▸ **RECORDS FOR PROCESSING**
· · · · · · ·

/-- Claim records, their age and verdict batches. A packet of another channel or port changes nothing; a packet CRC, record CRC,
ALIVE or format that fails marks its stream and causes D2, in that order; a good record queues its grid items or ends its claim
frame, which becomes the camera's newest with its source frame and reference; a claim that is too old is D1; verdict batches are
sent, dropped or skipped at their beats. (07_camera_claim_streams: R239, R242, R251) -/
def Obligations.ClaimRecords : Prop :=
  (∀ (s : State) (p : Fin 16) (k : LongPkt), s.powered = true → s.pwr.mainOn = true → (s.role p.val ≠ 2 ∨ k.vc ≠ pVc s.strB p.val) →
    exec (.claimRecord p k) s = .next s) ∧
  (∀ (s : State) (p : Fin 16) (k : LongPkt) (n : Nat), s.powered = true → s.pwr.mainOn = true → s.role p.val = 2 → k.vc = pVc s.strB p.val →
    pClaimStream s.strB p.val = n → n < 4 →
    (k.hdr ≠ .uncorrectable → k.crcOk = false → Goes (exec (.claimRecord p k) s) fun t =>
      (t.claimStream n).err.getLsbD 0 = true ∧ (t.claimStream n).badRecords = satInc 65535 (s.claimStream n).badRecords ∧ t.watch.causes.getLsbD 2 = true) ∧
    (k.hdr = .good → k.crcOk = true → k.dt = 0x30 → claimCrcOk k.payload = false → Goes (exec (.claimRecord p k) s) fun t =>
      (t.claimStream n).err.getLsbD 1 = true ∧ (t.claimStream n).badRecords = satInc 65535 (s.claimStream n).badRecords ∧ t.watch.causes.getLsbD 2 = true) ∧
    (k.hdr = .good → k.crcOk = true → k.dt = 0x30 → claimCrcOk k.payload = true → (s.claimStream n).fresh = false →
      (((claimHdr k.payload).alive + 65536 - (s.claimStream n).aliveLast) % 65536 = 0 ∨
        pAliveGap s.strB p.val + 1 < ((claimHdr k.payload).alive + 65536 - (s.claimStream n).aliveLast) % 65536) →
      Goes (exec (.claimRecord p k) s) fun t => (t.claimStream n).err.getLsbD 2 = true ∧
        (t.claimStream n).aliveLast = (claimHdr k.payload).alive ∧ t.watch.causes.getLsbD 2 = true) ∧
    (k.hdr = .good → k.crcOk = true → k.dt = 0x30 → claimCrcOk k.payload = true →
      ((s.claimStream n).fresh = true ∨ (1 ≤ ((claimHdr k.payload).alive + 65536 - (s.claimStream n).aliveLast) % 65536 ∧
        ((claimHdr k.payload).alive + 65536 - (s.claimStream n).aliveLast) % 65536 ≤ pAliveGap s.strB p.val + 1)) →
      (s.claimFormat n 0x30 k.payload ≠ 0 → Goes (exec (.claimRecord p k) s) fun t =>
        (t.claimStream n).err.getLsbD 3 = true ∧ (t.claimStream n).formatCode = s.claimFormat n 0x30 k.payload ∧ t.watch.causes.getLsbD 2 = true) ∧
      (s.claimFormat n 0x30 k.payload = 0 → (claimHdr k.payload).rtype ≠ 0x0F → (claimHdr k.payload).crocus = false →
        Goes (exec (.claimRecord p k) s) fun t => (t.claimStream n).aliveLast = (claimHdr k.payload).alive ∧
          t.grid.claimQ = s.grid.claimQ ++ ((upto (claimHdr k.payload).count).map (claimItem k.payload)).flatMap (gridItems (claimHdr k.payload))) ∧
      (s.claimFormat n 0x30 k.payload = 0 → (claimHdr k.payload).rtype = 0x0F → (claimHdr k.payload).crocus = false → (claimHdr k.payload).cam < 64 →
        ((s.camClaims (claimHdr k.payload).cam).frameFor (claimHdr k.payload)).bad = false →
        Goes (exec (.claimRecord p k) s) fun t => (t.claimStream n).frames = satInc 65535 (s.claimStream n).frames ∧
          (t.camClaims (claimHdr k.payload).cam).doneReal = some (claimHdr k.payload).srcFrame ∧
          (t.camClaims (claimHdr k.payload).cam).ref = max (s.camClaims (claimHdr k.payload).cam).ref (claimHdr k.payload).srcBeat ∧
          (t.camClaims (claimHdr k.payload).cam).real = none ∧ t.grid.matchDue.isSome = true))) ∧
  (∀ (s : State) (n : Fin 4), s.powered = true → Goes (exec (.claimAgeExpiry n) s) fun t =>
    (t.claimStream n.val).overAge = s.overAge n.val ∧ (s.overAge n.val = true → t.watch.causes.getLsbD 1 = true)) ∧
  (∀ (s : State) (sent : Bool), s.powered = true → s.pwr.mainOn = true →
    (s.verdictPort = none → exec (.verdictBatchSend sent) s = .next s) ∧
    (s.beat < 64 * s.io.v.next + 64 → exec (.verdictBatchSend sent) s = .next s) ∧
    (∀ p, s.verdictPort = some p → s.verdictOn = true → 64 * s.io.v.next + 64 ≤ s.beat →
      (sent = true → s.beat ≤ 64 * s.io.v.next + 65 → Goes (exec (.verdictBatchSend sent) s) fun t =>
        (t.port p).out = [shortPkt (pVc s.strB p) 0 (s.io.v.next % 65536 % 65535 + 1), longPkt (pVc s.strB p) 0x31 (s.batchBytes s.io.v.next) false,
          shortPkt (pVc s.strB p) 1 (s.io.v.next % 65536 % 65535 + 1)] ∧ t.io.v.next = s.io.v.next + 1 ∧ t.io.v.alive = s.io.v.next % 65536) ∧
      ((sent = false ∨ 64 * s.io.v.next + 65 < s.beat) → Goes (exec (.verdictBatchSend sent) s) fun t =>
        t.io.v.txFault = true ∧ t.io.v.next = s.io.v.next + 1 ∧ t.io.ports = s.io.ports)))

/-- Event records. An event is appended to the last area with its port's number and code and the next SEQ, waits for the journal and
fills the first area up to 256 records, unless its code is reserved or its engine port is off; a record of a code passed shortly
before counts as limited; a record that folds changes the folded one instead. (10_event_journal: R344) -/
def Obligations.EventRecords : Prop :=
  (∀ (s : State) (g : Option (Fin 128)) (code : BitVec 16) (data : BitVec 64), s.powered = true →
    (code.toNat % 4096 < 0x100 ∨ (g.isSome = true ∧ (s.pwr.mainOn = false ∨ code.toNat / 4096 ≠ 4)) → exec (.eventRecord g code data) s = .next s)) ∧
  (∀ (s : State) (g : Option (Fin 128)) (code : BitVec 16) (data : BitVec 64), s.powered = true → 0x100 ≤ code.toNat % 4096 →
    (g.isSome = true → s.pwr.mainOn = true ∧ code.toNat / 4096 = 4) →
    (∀ q wait, s.evr.lastOf (foldPoint (reportPort g code.toNat)) = some q → s.evr.foldsInto (foldPoint (reportPort g code.toNat)) code.toNat 0xFF q wait = false) →
    (s.evr.tracked (reportPort g code.toNat)).find? (fun x => x.code == code.toNat) = none →
    Goes (exec (.eventRecord g code data) s) fun t =>
      t.evr.last.getLast? = some ⟨s.beat, 0, code.toNat, 0xFF, .event, false, false, s.time.set, s.evr.seqNext, s.time.now, data.toNat⟩ ∧
      t.evr.seqNext = (s.evr.seqNext + 1) % 2 ^ 32 ∧ t.evr.waiting = min 4096 (s.evr.waiting + 1) ∧
      (s.evr.first.length < 256 → t.evr.first.getLast? = t.evr.last.getLast?) ∧ (256 ≤ s.evr.first.length → t.evr.first = s.evr.first)) ∧
  (∀ (s : State) (g : Option (Fin 128)) (code : BitVec 16) (data : BitVec 64) (x : RateEntry), s.powered = true → 0x100 ≤ code.toNat % 4096 →
    code.toNat / 4096 ≠ 0 → code.toNat / 4096 ≠ 15 → (g.isSome = true → s.pwr.mainOn = true ∧ code.toNat / 4096 = 4) →
    (s.evr.tracked (reportPort g code.toNat)).find? (fun x => x.code == code.toNat) = some x → s.beat - x.last < s.rateEv →
    Goes (exec (.eventRecord g code data) s) fun t =>
      t.evr.last = s.evr.last ∧ t.evr.first = s.evr.first ∧ t.evr.seqNext = s.evr.seqNext ∧ t.evr.limited = satInc (2 ^ 32 - 1) s.evr.limited) ∧
  (∀ (s : State) (code : BitVec 16) (data : BitVec 64) (q : Nat), s.powered = true → 0x100 ≤ code.toNat % 4096 →
    (code.toNat / 4096 = 0 ∨ code.toNat / 4096 = 15) → s.evr.lastOf 32 = some q →
    s.evr.foldsInto 32 code.toNat 0xFF q (s.evr.last.drop (s.evr.last.length - s.evr.waiting)) = true →
    Goes (exec (.eventRecord none code data) s) fun t =>
      t.evr.last = s.evr.last.map (fun x => if x.seq == q then x.fold else x) ∧ t.evr.seqNext = s.evr.seqNext ∧
      t.evr.folded = satInc (2 ^ 32 - 1) s.evr.folded)

/-- Flush, program, refresh and scrub of the journal. A flush that has started programs one page of the waiting records into the
ring and counts them; a failed page moves its block to a spare, or stops the journal without one; a read-disturb refresh copies
its block to a spare; a scrub of one pass reads every page and reports codewords beyond their bits or uncorrectable.
(10_event_journal: R350, R355, R357, R358) -/
def Obligations.JournalMedium : Prop :=
  (∀ s : State, s.powered = true → s.pwr.mainOn = true →
    (s.flushStarted = false → exec .journalFlush s = .next s) ∧
    (∀ e l, s.flushStarted = true → (s.waitingRecs.take s.perPage).head? = some e → (s.waitingRecs.take s.perPage).getLast? = some l →
      (Goes (exec .journalFlush s) fun t => t.jnl.copied = l.seq) ∧
      (∀ k, s.jnl.headOpen = true → s.jnl.head = some k → s.pageRoom k = true → k < s.jnl.blocks.length → s.jnl.lostNew = 0 →
        (s.evr.first = [] ∨ s.jnl.evid = []) → Goes (exec .journalFlush s) fun t =>
          (t.nblk k).pages = (s.nblk k).pages ++ [s.newPage 1 e.seq (s.waitingRecs.take s.perPage).length ((s.waitingRecs.take s.perPage).flatMap EvRec.bytes)] ∧
          t.jnl.lastSeq = s.jnl.nextSeq ∧ t.jnl.nextSeq = s.jnl.nextSeq + 1 ∧ t.evr.waiting = s.evr.waiting - (s.waitingRecs.take s.perPage).length))) ∧
  (∀ (s : State) (n : Nat) (erase : Bool), s.powered = true → s.pwr.mainOn = true →
    ((s.jnl.present = false ∨ s.jnl.blocks.length ≤ n ∨ (s.nblk n).bad = true) → exec (.nandProgramFail n erase) s = .next s) ∧
    (s.jnl.present = true → n < s.jnl.blocks.length → (s.nblk n).bad = false →
      ((s.nblk n).part ≠ .none → (s.nblk n).part ≠ .spare → s.spares = [] → Goes (exec (.nandProgramFail n erase) s) fun t =>
        t.jnl.stopped = true ∧ t.jnl.spareRaised = true ∧ (t.nblk n).grownBad = true ∧ (s.jnl.spareRaised = false → ∃ info, Reacts s 98 .uc info t)) ∧
      ((s.nblk n).part ≠ .none → (s.nblk n).part ≠ .spare → s.spares ≠ [] → Goes (exec (.nandProgramFail n erase) s) fun t =>
        (∃ info, Reacts s 94 .ce info t) ∧ (t.nblk n).grownBad = true ∧ (t.nblk n).part = .none ∧
        ∃ x ∈ s.spares, (t.nblk x).part = (s.nblk n).part ∧ (t.nblk x).pages = if erase then [] else (s.nblk n).pages) ∧
      ((s.nblk n).part = .spare → Goes (exec (.nandProgramFail n erase) s) fun t =>
        (∃ info, Reacts s 94 .ce info t) ∧ (t.nblk n).grownBad = true ∧ (t.nblk n).part = .none) ∧
      ((s.nblk n).part = .none → Goes (exec (.nandProgramFail n erase) s) fun t => (t.nblk n).grownBad = true))) ∧
  (∀ (s : State) (n : Nat), s.powered = true → s.pwr.mainOn = true →
    ((s.refreshable n = false ∨ s.jnl.stopped = true ∨ s.spares = []) → exec (.readDisturbRefresh n) s = .next s) ∧
    (s.refreshable n = true → s.jnl.stopped = false → s.spares ≠ [] → s.rdLimit ≤ (s.nblk n).reads → Goes (exec (.readDisturbRefresh n) s) fun t =>
      (t.nblk n).part = .spare ∧ (t.nblk n).pages = [] ∧ (t.nblk n).reads = 0 ∧ (t.nblk n).erases = (s.nblk n).erases + 1 ∧
      t.jnl.rewrites = satInc 65535 s.jnl.rewrites ∧
      ∃ x ∈ s.spares, (t.nblk x).part = (s.nblk n).part ∧ (t.nblk x).pages = (s.nblk n).pages)) ∧
  (∀ s : State, s.powered = true → s.pwr.mainOn = true →
    (∀ found, (s.jnl.ready = false ∨ s.st.running = true ∨ (s.jnl.scrubBusy = false ∧ s.jnl.scrubBeats < scrubPeriod)) → exec (.retentionScrub found) s = .next s) ∧
    (s.jnl.ready = true → s.st.running = false → (s.jnl.scrubBusy = true ∨ scrubPeriod ≤ s.jnl.scrubBeats) →
      (Goes (exec (.retentionScrub []) s) fun t => t.jnl.scrubBusy = false ∧ t.jnl.scrubBeats = 0 ∧ ∀ k, (t.nblk k).reads = (s.nblk k).reads + (s.nblk k).pages.length) ∧
      (∀ n k, s.refreshable n = true → s.scrubBits ≤ k → Goes (exec (.retentionScrub [(n, some k)]) s) fun t => ∃ info, Reacts s 93 .ce info t) ∧
      (∀ n, s.refreshable n = true → Goes (exec (.retentionScrub [(n, none)]) s) fun t => ∃ info, Reacts s 93 .uc info t)))

/-- The HALT snapshot. Without a snapshot due, or while the service core cannot write, nothing changes. A snapshot appends the whole
last area and the latch records to the open evidence block, in order, copies every waiting record to the ring and says so in
JNL_COPIED. (10_event_journal: R309, R349, R350, R353) -/
def Obligations.HaltSnapshot : Prop :=
  (∀ s : State, s.powered = true → s.pwr.mainOn = true → (s.jnl.snapDue = false ∨ s.canWrite = false) → exec .haltSnapshot s = .next s) ∧
  (∀ (s : State) (k r : Nat), s.powered = true → s.pwr.mainOn = true → s.jnl.snapDue = true → s.canWrite = true → 1 ≤ s.jnl.page →
    s.jnl.evidOpen = true → s.jnl.evidHead = some k → k < s.jnl.blocks.length → (s.nblk k).pages.length + 17 ≤ s.jnl.pagesPerBlock →
    s.jnl.headOpen = true → s.jnl.head = some r → r < s.jnl.blocks.length → (s.nblk r).pages.length + 17 ≤ s.jnl.pagesPerBlock → r ≠ k →
    s.evr.waiting ≤ s.evr.last.length → s.evr.last.length ≤ 4096 → Goes (exec .haltSnapshot s) fun t =>
      t.jnl.snapDue = false ∧ t.evr.waiting = 0 ∧
      (∀ e, s.evr.last.getLast? = some e → 0 < s.evr.waiting → t.jnl.copied = e.seq) ∧
      ∃ ps, (t.nblk k).pages = (s.nblk k).pages ++ ps ∧ ps.map (fun p => (p.ptype, p.data)) =
        (pieces s.perPage 16 s.evr.last ++ [s.evr.last.filter fun e => e.code == 0x2103]).map fun x => (3, x.flatMap EvRec.bytes))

· · · · · · ·

▸ **TASK DESCRIPTION**
Go through the listing above and write out exactly the lines starting with the one holding "ALIVE or format" and running through the one holding "sent, dropped or", ends included, and no others.

▸ **OUTPUT FOR THIS EXERCISE**
ALIVE or format that fails marks its stream and causes D2, in that order; a good record queues its grid items or ends its claim
frame, which becomes the camera's newest with its source frame and reference; a claim that is too old is D1; verdict batches are
sent, dropped or skipped at their beats. (07_camera_claim_streams: R239, R242, R251) -/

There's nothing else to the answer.